小型のスマホを1円で購入できるキャンペーンを始めた

 4月に自社回線サービスを始めた楽天モバイルは、月2980円(税別)かかる月額料金を1年間無料にするとともに、ウェブ経由の申込者なら契約時にかかる手数料3000円(税別)をポイントで還元するキャンペーンを実施した。ところが、想定通りには契約者数が増えていないもようだ。

 通信料金が無料なのに契約に二の足を踏む人が多い理由の1つは、端末の問題だ。楽天モバイルの回線を使うには、「楽天モバイル対応」と検証された端末の購入が求められているからだ。

 NTTドコモとau、ソフトバンクの3大キャリアや、その回線を利用するMVNO(仮想移動体通信事業者)の場合、使っているスマホのSIMロックを解除すれば別の通信会社に乗り換えられる。しかし、楽天モバイルは自らが販売している端末の利用を推奨する。「音声通話などで端末メーカー側の調整が必要」(楽天モバイルの山田善久社長)だからだ。
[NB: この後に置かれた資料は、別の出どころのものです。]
-- ==== Sys2Proof/Syntax.lean ====
section
/-! DEFINITION. The commands of the block: one constructor of `Instr` per row of spec/opcode_table.json, with the
measurements, octets and pin levels that come from outside the node as its operands. -/
namespace Sys2Proof

/-- What one coded strap gave at sampling: its four counts (R40), and whether the pin stood more than 2 % above the
reference (R42). -/
structure StrapReading where
  c0 : BitVec 12
  c1 : BitVec 12
  c2 : BitVec 12
  c3 : BitVec 12
  overRef : Bool
deriving DecidableEq, Repr

/-- Everything strap sampling reads (R31, R73): the 13 coded straps in the index order of Table 2.3, the level
that drives each of the four logic straps (`none`: the pin is open, R34), and the six value resistors in ohms in the index
order of R79 (`none`: open). -/
structure StrapSample where
  coded : Vector StrapReading 13
  hvsrc : Option Bool
  cpmode : Option Bool
  refsel : Option Bool
  fuseen : Option Bool
  values : Vector (Option Nat) 6
deriving DecidableEq, Repr

/-- The two resistors watched while the charger runs (R69). -/
inductive ChargerResistor where
  | vhset
  | ichg
deriving DecidableEq, Repr

/-- The value resistors in live analogue loops (Table 2.14, R681). -/
inductive LiveResistor where
  | vhset
  | ichg
  | vcomset
  | vlcdset
  | vlcdtc
deriving DecidableEq, Repr

/-- A correct bus frame as a channel receives it (R123); `ident` holds the 29-bit identifier of an extended frame;
`own` says that this node sent the frame itself (R172). -/
structure Frame where
  ext : Bool
  remote : Bool
  fd : Bool
  ident : BitVec 29
  data : List Byte
  own : Bool
deriving DecidableEq, Repr

/-- A detected bus error, by the step that ISO 11898-1:2015 gives the error counters (R155). -/
inductive BusError where
  /-- a receiver detects an error: REC + 1 -/
  | receiver
  /-- a receiver sees a dominant bit first after its error flag, or a dominant run: REC + 8 -/
  | receiverDominant
  /-- a transmitter sends an error flag, or sees a dominant run: TEC + 8; `rollcallData` marks a bit error in the
  data field of the channel's own ROLLCALL (R172) -/
  | transmitter (rollcallData : Bool)
  /-- a measured transmitter delay of `ns` nanoseconds at a data-phase rate with TDC (R131, R132) -/
  | transmitterDelay (ns : Nat)
  /-- an error that the standard's exceptions leave uncounted: an acknowledgement error of an error-passive
  transmitter, or a stuff error during arbitration -/
  | uncounted
deriving DecidableEq, Repr

/-- The key of a reassembly context (R217). -/
structure CtxKey where
  route : BitVec 2
  node : BitVec 7
  tenant : Tenant
  stream : BitVec 4
deriving DecidableEq, Repr

/-- What a fuse-mode command measures: VQPS in mV and the on-die temperature in °C (Table 3.8). -/
structure FuseEnv where
  vqps : Nat
  temp : Int
deriving DecidableEq, Repr

/-- What asks for an earmark (R436, R444): a POST by its job number, a render by its tile (32: the system rows),
a settling round by its block column and row, a cleaning round by the number of its torn rectangle. -/
inductive Asker where
  | post (job : Nat)
  | render (tile : Fin 33)
  | settling (col row : Nat)
  | cleaning (torn : Nat)
deriving DecidableEq, Repr

/-- Store words that a command read, by offset: those it could not correct, and those it corrected (R620 to R622). -/
structure Findings where
  lost : List Nat
  fixed : List Nat
deriving DecidableEq, Repr

/-- The events that fall into the three core cycles of an ACKNOWLEDGE's read-modify-write (R549, R550): those of its own
command, and those of so many commands after it. -/
structure AckRace where
  own : Bool
  later : Nat
deriving DecidableEq, Repr

/-- A boundary-scan instruction (R117), `other` standing for every one that is not named there. -/
inductive TapOp where
  | bypass
  | idcode
  | samplePreload
  | other
deriving DecidableEq, Repr

/-- The commands of the block, one per row of spec/opcode_table.json. -/
inductive Instr where
  -- supply, reset, cold start
  | vsysRestored
  | resetAsserted
  | resetNegated
  | strapSamplingEnd (r : StrapSample)
  | fuseArrayRead
  | stampDriveStart
  | coreSwitchToPll
  | pllLockTimeout
  | quickCheckEnd (found : Findings)
  | fullCheckEnd (found : Findings)
  | standbySettleEnd (c : Chan)
  | refclkLoss
  | inputLoss
  | closingTimeEnd
  | holdUpCollapse
  | fastDischargeEnd
  | collapseRestart
  | vioLoss
  | vioReturn
  -- rails, loops, resistors, die
  | hvgoodAsserted
  | hvgoodNegated
  | hvgoodTimeout
  | railsInRegulation
  | railOffTimer
  | boardLoopCheck (ohms : Nat)
  | stampLoopCheck (ohms : Nat)
  | chargerResistorFault (r : ChargerResistor) (ohms : Option Nat)
  | valueResistorDrift (r : LiveResistor) (ohms : Option Nat)
  /-- `mv`: VHOLD in mV -/
  | chargerPulse (mv : Nat)
  /-- `temp`: the power-die sensor in 1/16 °C -/
  | dieHot (temp : Int)
  -- power modes; `wake`: WAKE# is asserted at that moment (WATCH_ENTRY: or was in the 10 s before it)
  | quietEntry
  | watchEntry (wake : Bool)
  | wakeAsserted
  | dozeAsserted (wake : Bool)
  | dozeNegated
  | watchListenerAccept (c : Chan) (f : Frame)
  -- fuse mode
  | load (payload : List Byte)
  | check (e : FuseEnv)
  | burn (arming : List Byte) (e : FuseEnv)
  /-- `none`: every bit verified; `some (n, b)`: the burn stopped after `n` verified bits, the next one reading `b` -/
  | burnEnd (stop : Option (Nat × Bool))
  | read
  | state (e : FuseEnv)
  | badCommand (code : Byte)
  -- bus channels
  | busFrameReceived (c : Chan) (f : Frame)
  /-- `tie`: this letter completes in the same core cycle as the letter that completed before it (R271) -/
  | letterCompletion (c : Chan) (tie : Bool)
  | busError (c : Chan) (e : BusError)
  /-- `nonce`: as under INTEGRATION_END -/
  | busOffRecoveryEnd (c : Chan) (nonce : BitVec 32)
  | stuckDominant (c : Chan)
  | deadRecovery (c : Chan)
  /-- `dominant`: CRX still reads dominant (R161) -/
  | layUpEnd (c : Chan) (dominant : Bool)
  /-- `nonce`: what the noise source gives for this channel's roll call (R169) -/
  | integrationEnd (c : Chan) (nonce : BitVec 32)
  | rollcallDelayEnd (c : Chan)
  | rollcallWindowEnd (c : Chan)
  | rateMatchTimeout (c : Chan)
  | frameStart (c : Chan)
  | arbitrationLost (c : Chan)
  | txFrameEnd (c : Chan)
  | contextInactivity (c : Chan) (key : CtxKey)
  -- courier ports
  | csFall (p : Port)
  | courierSync (p : Port) (sync : Byte)
  /-- `hdr`: envelope octets 0x01 to 0x0B -/
  | courierLength (p : Port) (hdr : Vector Byte 11)
  /-- `rest`: the SI octets after those the two commands above have taken -/
  | csRise (p : Port) (rest : List Byte) (tie : Bool)
  -- judging
  | sealCheck
  | letterWalk (race : AckRace) (found : Findings)
  -- energy
  | earmarkRequest (who : Asker)
  | weighInTimer
  | vholdBelowGuard (mv : Nat)
  /-- `v0`: V0 in counts of 4.4 mV; `dv`: ΔV in counts of 0.25 µV; `ihv`: converter current in µA -/
  | weighInEnd (v0 dv ihv : Nat)
  -- rounds
  | partCopyStart (job : Nat)
  | partCopyEnd (job : Nat)
  /-- `loop`: the board crack loop in ohms, should this grant have to enable the rails (R454) -/
  | laneGrant (loop : Nat)
  | panelFrameStart (found : Findings)
  | roundWriteBackEnd (lane : Fin 64)
  | remapCopyEnd
  /-- `cut`: how many board rows a scan in progress has reached when the release cuts it, the row of the line in progress
  included; 0 in its fill line (R347A, R374) -/
  | releaseInstant (cut : Option Nat)
  | stageExpiry (lane : Fin 64)
  | stagedEarmarkLapse (job : Nat)
  | weighHoldExpiry (weigh : Nat)
  /-- the sixteen thermistor counts and the on-die sensor in 1/16 °C -/
  | rotationEnd (counts : Vector (BitVec 12) 16) (die : Int)
  | stalenessDeadline (t : Tenant)
  | cautionPeriodEnd (t : Tenant)
  | suspensionEnd (t : Tenant)
  | peekSnapshot (job : Nat) (found : Findings)
  | wavesetInstallStart
  /-- `matched`: the read-back equals the parcel -/
  | wavesetReadbackEnd (matched : Bool)
  -- stamp, notices, renders, TAP
  | stampFallback (n : Fin 32)
  | stampFieldUpdate
  | lcdVoltageDoze (die : Int)
  | systemRowsRender
  | noticeLoad
  | rependTest (g : Fin 8)
  | energyShortTimer
  | renderWaitTimer (tile : Fin 33)
  | tapInstruction (op : TapOp) (ir : Byte)
  | railDisableEnd
  | resetSequenceEnd
deriving DecidableEq, Repr

end Sys2Proof
end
 楽天モバイルも手をこまぬいていたわけではない。当初から、自社回線の契約と同時に対応端末を購入する場合、1万~1万5000円相当のポイントを還元するキャンペーンを行ってきた。さらに4月9日からは、楽天市場で対応端末を最大50%ポイント還元で販売するセールも断続的に実施している。例えば4月時点では、税込み9万9800円の「Galaxy S10」(韓国サムスン電子製)を買うと、40%分の3万9920ポイントが還元されていた。
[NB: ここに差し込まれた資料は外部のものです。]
-- ==== Sys2Proof/Machine/Setup.lean ====
section
/-! DEFINITION. What the straps, value resistors and fuses set: the tables of 02_straps.md, and the named readings of the
latched codes. -/
namespace Sys2Proof.Machine

/-! ## Input pins and their internal pulls (Table 16.3) -/

/-- The input pins that have an internal pull; each name stands for every pin of its row of Table 16.3. -/
inductive InputPin where
  | crx
  | courierCs
  /-- CPx_SCK and CPx_SI -/
  | courierIn
  | hvgood
  /-- HVSRC, CPMODE, REFSEL, FUSEEN -/
  | logicStrap
  | resetPin
  /-- WAKE# and DOZE# -/
  | wakeDoze
  /-- TCK and TRST# -/
  | tapDown
  /-- TMS and TDI -/
  | tapUp
deriving DecidableEq, Repr

/-- The pull is a pull-up (R34, R597, R645). -/
def InputPin.pulledUp : InputPin → Bool
  | .crx | .courierCs | .resetPin | .wakeDoze | .tapUp => true
  | .courierIn | .hvgood | .logicStrap | .tapDown => false

/-- What an input reads: the level that drives it, or, left open (`none`), that of its pull, so that an open logic strap reads
0 (R34) and an open WAKE# or DOZE# is negated (R597). -/
def InputPin.reads (p : InputPin) (level : Option Bool) : Bool := level.getD p.pulledUp

/-- A table entry by code, 0 past its end. -/
def tab (l : List Nat) (i : Nat) : Nat := l.getD i 0

/-- Window minima and maxima of Table 2.2. -/
def windowLo : List Nat :=
  [0, 362, 520, 723, 979, 1292, 1653, 2037, 2427, 2793, 3107, 3365, 3568, 3719, 3831, 4055]
def windowHi : List Nat :=
  [40, 382, 548, 759, 1025, 1346, 1713, 2099, 2487, 2845, 3151, 3401, 3596, 3739, 3847, 4095]

/-- The code whose window holds a count (Table 2.2). -/
def codeOfCount (n : Nat) : Option (Fin 16) :=
  (List.finRange 16).find? fun c => tab windowLo c ≤ n && n ≤ tab windowHi c

/-- A code its table marks reserved (R43): TILEY 8–14 and QUOTA 8–14, at indices 8 and 12 of Table 2.3. -/
def codeReserved (strap : Nat) (c : Fin 16) : Bool :=
  (strap = 7 || strap = 11) && 8 ≤ c.val && c.val ≤ 14

/-- What a coded strap reads (R40 to R43); straps are numbered from 0 here, one below Table 2.3's index. -/
def strapCode (strap : Nat) (r : StrapReading) : Option (Fin 16) :=
  match codeOfCount r.c0.toNat with
  | none => none
  | some c =>
    if codeOfCount r.c1.toNat = some c ∧ codeOfCount r.c2.toNat = some c ∧ codeOfCount r.c3.toNat = some c
        ∧ r.overRef = false ∧ codeReserved strap c = false then some c else none

/-- The code of a strap as latched, 0 while ambiguous or unsampled. -/
def Setup.code (u : Setup) (i : Nat) : Nat := ((u.codes.toList.getD i none).getD 0).val

/-- The strap was sampled and read one code. -/
def Setup.known (u : Setup) (i : Nat) : Bool := (u.codes.toList.getD i none).isSome

/-- Node number (R44); 0x7F stands for one that cannot be read (R80). -/
def State.node (s : State) : Nat :=
  if s.setup.known 0 && s.setup.known 1 then 16 * (s.setup.code 0 % 8) + s.setup.code 1 else 0x7F

/-- Listen-only on both channels (R45). -/
def State.listenOnly (s : State) : Bool := s.setup.known 0 && 8 ≤ s.setup.code 0

/-- Nominal rate in kbit/s and data-phase rate in Mbit/s by BUSRATE code (Table 2.4); 0: no bit-rate switch. -/
def nominalRate (code : Nat) : Nat :=
  tab [125, 250, 500, 1000, 125, 250, 250, 500, 500, 500, 500, 500, 1000, 1000, 1000, 0] code
def dataRate (code : Nat) : Nat := tab [0, 0, 0, 0, 1, 1, 2, 1, 2, 4, 5, 8, 2, 4, 8, 0] code

/-- The classical codes of R126. -/
def State.classical (s : State) : Bool := s.setup.code 2 ≤ 3 || s.setup.code 2 = 15

/-- Listen-and-match (R47). -/
def State.listenMatch (s : State) : Bool := s.setup.code 2 = 15

/-- Nominal and data-phase sample points in 0.1 % (Table 2.5). -/
def nominalPoint (code : Nat) : Nat := tab [875, 800, 750, 700] (code % 4)
def dataPoint (code : Nat) : Nat := tab [750, 750, 700, 700] (code % 4)

/-- Bit timing of a phase: BRP in 5 ns units, TSEG1, TSEG2 and SJW in time quanta, and TDC. -/
structure BitTiming where
  brp : Nat
  tseg1 : Nat
  tseg2 : Nat
  sjw : Nat
  tdc : Bool
deriving DecidableEq, Repr

/-- Nominal-phase timing (R129, Table 4.2). -/
def nominalTiming (rate point : Nat) : BitTiming :=
  let t2 := if point = 875 then 5 else if point = 800 then 8 else if point = 750 then 10 else 12
  { brp := 5000 / rate, tseg1 := 39 - t2, tseg2 := t2, sjw := t2, tdc := false }

/-- Data-phase timing (R130, Table 4.3). -/
def dataTiming (rate point : Nat) : BitTiming :=
  let hi := point = 750
  match rate with
  | 1 => { brp := 5, tseg1 := if hi then 29 else 27, tseg2 := if hi then 10 else 12, sjw := if hi then 10 else 12,
           tdc := false }
  | 2 => { brp := 5, tseg1 := if hi then 14 else 13, tseg2 := if hi then 5 else 6, sjw := if hi then 5 else 6,
           tdc := true }
  | 4 => { brp := 1, tseg1 := if hi then 37 else 34, tseg2 := if hi then 12 else 15, sjw := if hi then 12 else 15,
           tdc := true }
  | 5 => { brp := 1, tseg1 := if hi then 29 else 27, tseg2 := if hi then 10 else 12, sjw := if hi then 10 else 12,
           tdc := true }
  | _ => { brp := 1, tseg1 := if hi then 18 else 17, tseg2 := if hi then 6 else 7, sjw := if hi then 6 else 7,
           tdc := true }

/-- The timing a channel uses (R46, R48): nominal phase at its own or its matched rate, and data phase if any. -/
def State.timing (s : State) (c : Channel) : Option BitTiming × Option BitTiming :=
  let code := s.setup.code 2
  let rate := if code = 15 then nominalRate ((c.matched.getD c.tryRate).val) else nominalRate code
  (if rate = 0 then none else some (nominalTiming rate (nominalPoint (s.setup.code 3))),
   if dataRate code = 0 then none else some (dataTiming (dataRate code) (dataPoint (s.setup.code 3))))

/-- Secondary sample point for a measured delay in ns, when TDC is on (R131). -/
def secondaryPoint (t : BitTiming) (delay : Nat) : Nat := delay + (t.tseg1 + 1) * t.brp * 5

/-- Channel modes (Table 2.5): 0 single A, 1 single B, 2 redundant, 3 split. -/
def State.busMode (s : State) : Nat := s.setup.code 3 / 4

/-- A channel is in use (Table 4.4). -/
def State.inUse (s : State) (c : Chan) : Bool :=
  match c with
  | .a => s.busMode ≠ 1
  | .b => s.busMode ≠ 0

/-- Width and height of the ROM classes (Table 2.6). -/
def classWidth (c : Nat) : Nat :=
  tab [800, 1024, 1280, 1448, 1600, 1872, 2048, 2200, 2560, 2880, 3200, 3200, 3840, 4096] c
def classHeight (c : Nat) : Nat :=
  tab [600, 768, 960, 1072, 1200, 1404, 1536, 1650, 1920, 2160, 1800, 2400, 2160, 3072] c

/-- PCLASS. -/
def State.pclass (s : State) : Nat := s.setup.code 4

/-- Board width and height; `none` under PCLASS 15, and under PCLASS 14 while no valid set is held and in force (R49,
R394). -/
def State.boardSize (s : State) : Option (Nat × Nat) :=
  if s.setup.known 4 = false then none
  else if s.pclass ≤ 13 then some (classWidth s.pclass, classHeight s.pclass)
  else if s.pclass = 14 ∧ s.waves.inForce = .store ∧ s.waves.valid = true then
    some (leNat (s.store.readList (waveBase + 0x0C) 2) 0 2, leNat (s.store.readList (waveBase + 0x0E) 2) 0 2)
  else none

/-- Canvas origin (R52, R53). -/
def State.origin (s : State) : Nat × Nat :=
  match s.boardSize with
  | some (w, h) => if s.setup.code 7 ≤ 7 then (s.setup.code 6 * w, s.setup.code 7 * h) else (0, 0)
  | none => (0, 0)

/-- The node's canvas tile (R309). -/
def State.tile (s : State) : Option Rect :=
  s.boardSize.map fun (w, h) => ⟨s.origin.1, s.origin.2, s.origin.1 + w - 1, s.origin.2 + h - 1⟩

/-- Columns and rows of a LAYOUT (Table 2.7); LAYOUT 14 has none. -/
def layoutCols (c : Nat) : Nat := tab [1, 2, 2, 3, 4, 4, 5, 6, 8, 3, 4, 6, 8, 4, 0, 4] c
def layoutRows (c : Nat) : Nat := tab [1, 1, 2, 2, 2, 3, 4, 4, 4, 2, 3, 4, 4, 4, 0, 4] c

/-- What a tile shows (Table 2.7). -/
inductive TileDef where
  | plain (t : Tenant)
  | composite (a b : Tenant)
deriving DecidableEq, Repr

/-- A tenant number as a `Tenant`. -/
def tenantOf (n : Nat) : Tenant := ⟨n % 32, Nat.mod_lt _ (by decide)⟩

/-- The tile `k` of a LAYOUT, when it exists (Table 2.7). -/
def tileDef (layout k : Nat) : Option TileDef :=
  let pair := fun n => some (TileDef.composite (tenantOf n) (tenantOf (n + 1)))
  let plains := tab [1, 2, 4, 6, 8, 12, 20, 24, 32, 4, 8, 16, 16, 12, 0, 16] layout
  if k < plains then some (.plain (tenantOf k))
  else
    let j := k - plains
    match layout with
    | 9 => if j < 2 then pair (2 * j) else none
    | 10 => if j < 4 then pair (2 * j) else none
    | 11 => if j < 8 then pair (2 * j) else none
    | 12 => if j < 15 then pair j else none
    | 13 => if j < 4 then pair (2 * j) else none
    | _ => none

/-- LAYOUT, with 14 (no tiles) while it is not known. -/
def State.layout (s : State) : Nat := if s.setup.known 5 then s.setup.code 5 else 14

/-- Tile width and height (R478). -/
def State.tileSize (s : State) : Option (Nat × Nat) :=
  match s.boardSize with
  | some (w, h) =>
    if layoutCols s.layout = 0 then none
    else some (8 * (w / (8 * layoutCols s.layout)), (h - 32) / layoutRows s.layout)
  | none => none

/-- The node draws reading tiles (R51, R308, R480). -/
def State.drawsTiles (s : State) : Bool :=
  match s.tileSize with
  | some (w, h) => s.pclass ≠ 14 || (96 ≤ w && 142 ≤ h)
  | none => false

/-- Board rectangle of tile `k` (R478); tile 32 stands for the system rows (R308). -/
def State.tileRect (s : State) (k : Nat) : Option Rect :=
  match s.drawsTiles, s.tileSize, s.boardSize with
  | true, some (w, h), some (bw, bh) =>
    if k = 32 then some ⟨0, bh - 32, bw - 1, bh - 1⟩
    else if (tileDef s.layout k).isSome then
      let c := k % layoutCols s.layout
      let r := k / layoutCols s.layout
      some ⟨c * w, r * h, c * w + w - 1, r * h + h - 1⟩
    else none
  | _, _, _ => none

/-- Grid columns and rows and the NTC's B value (Table 2.9); no grid under codes 0 and 8. -/
def gridCols (c : Nat) : Nat := tab [0, 1, 2, 2, 3, 4, 4, 4] (c % 8)
def gridRows (c : Nat) : Nat := tab [0, 1, 1, 2, 2, 2, 3, 4] (c % 8)
def gridB (c : Nat) : Nat := if c < 8 then 3435 else 3950

/-- Declared hold-up energy of XHOLD in mJ (Table 2.10). -/
def xholdMJ (c : Nat) : Nat :=
  tab [0, 2, 5, 10, 20, 50, 100, 200, 500, 1000, 2000, 5000, 10000, 20000, 50000, 0] c

/-- Staleness multiplier and default hold-off in s (Table 2.11). -/
def State.staleMult (s : State) : Nat := tab [1, 2, 4, 8] (s.setup.code 10 / 4)
def State.holdOffDefault (s : State) : Nat := tab [0, 2, 10, 60] (s.setup.code 10 % 4)

/-- Docket quota of a tenant under BLANK (Table 2.12). -/
def quotaProfile (code t : Nat) : Nat :=
  match code with
  | 1 => if t = 0 then 512 else 48
  | 2 => if t < 16 then 96 else 32
  | 3 => if t < 8 then 128 else 32
  | 4 => if t = 0 ∨ t = 30 ∨ t = 31 then 256 else 32
  | 5 => if t < 4 then 256 else 36
  | 6 => 16
  | 7 => 32
  | _ => 64

/-! ## Value resistors -/

/-- Valid range of a value resistor in ohms, by the order of R79 (Table 2.14). -/
def valueLo (i : Nat) : Nat := tab [22500, 5000, 1000, 3000, 26000, 0] i
def valueHi (i : Nat) : Nat := tab [80000, 100000, 100000, 28000, 52000, 100000] i

/-- A resistance lies in its valid range. Open is out of range, but for VLCDTC, which above 110 kΩ counts as in range
(R65). -/
def valueInRange (i : Nat) (r : Option Nat) : Bool :=
  match r with
  | none => i = 5
  | some v => (valueLo i ≤ v && v ≤ valueHi i) || (i = 5 && 110000 < v)

/-- More than 3 % outside the valid range (R67). -/
def valueFarOut (i : Nat) (r : Option Nat) : Bool :=
  match r with
  | none => true
  | some v => 100 * v < 97 * valueLo i || 103 * valueHi i < 100 * v

/-- A value held at the nearest limit of its range (R68, R681). -/
def valueClamped (i : Nat) (r : Option Nat) : Nat :=
  match r with
  | none => valueHi i
  | some v => max (valueLo i) (min (valueHi i) v)

/-- VHOLD target in mV (Table 2.14). -/
def State.vholdTarget (s : State) : Nat := valueClamped 0 (s.setup.live.toList.getD 0 none) / 5

/-- Charge current limit in µA (Table 2.14). -/
def State.chargeCurrent (s : State) : Nat := 2000000000 / valueClamped 1 (s.setup.live.toList.getD 1 none)

/-- The EPANE resistance in use, in ohms: 20 µJ/(Mpixel·frame) per kΩ; 2,000 µJ when out of range (R70). -/
def State.epaneOhms (s : State) : Nat :=
  let r := s.setup.sampled.toList.getD 2 none
  if valueInRange 2 r then r.getD 100000 else 100000

/-- VCOM magnitude in µV, negative going (Table 2.14, R36). -/
def State.vcomMicro (s : State) : Nat := 100 * valueClamped 3 (s.setup.live.toList.getD 3 none)

/-- V_LCD for a sensor temperature in 1/16 °C, in 1/80,000 mV, clamped (R64 to R66, R681). -/
def State.vlcdAt (s : State) (t : Int) : Int :=
  let r4 := valueClamped 4 (s.setup.live.toList.getD 4 none)
  let slope : Nat :=
    match s.setup.live.toList.getD 5 none with
    | none => 0
    | some v => if v ≤ 100000 then v else 0
  max (2600 * 80000) (min (5200 * 80000) ((8000 * r4 : Int) - slope * (t - 400)))

/-- A millisecond of uptime after `n` seconds. -/
def ms (n : Nat) : Nat := 1000 * n

end Sys2Proof.Machine
end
 ただしこのセールは、楽天モバイルの自社回線サービスを契約しなくても端末だけ購入できるものだ。19年10月の電気通信事業法改正で、通信契約を条件とした場合の2万円以上の値引きができなくなった。上記のような4万円近い実質値引きは、この規制に抵触する。大幅値引きによる端末の普及を優先するか、それとも契約の獲得を優先するか。楽天モバイルは端末の普及を選択したわけだ。その結果、高額還元した端末が個人間取引サイトで転売される副作用も生じている。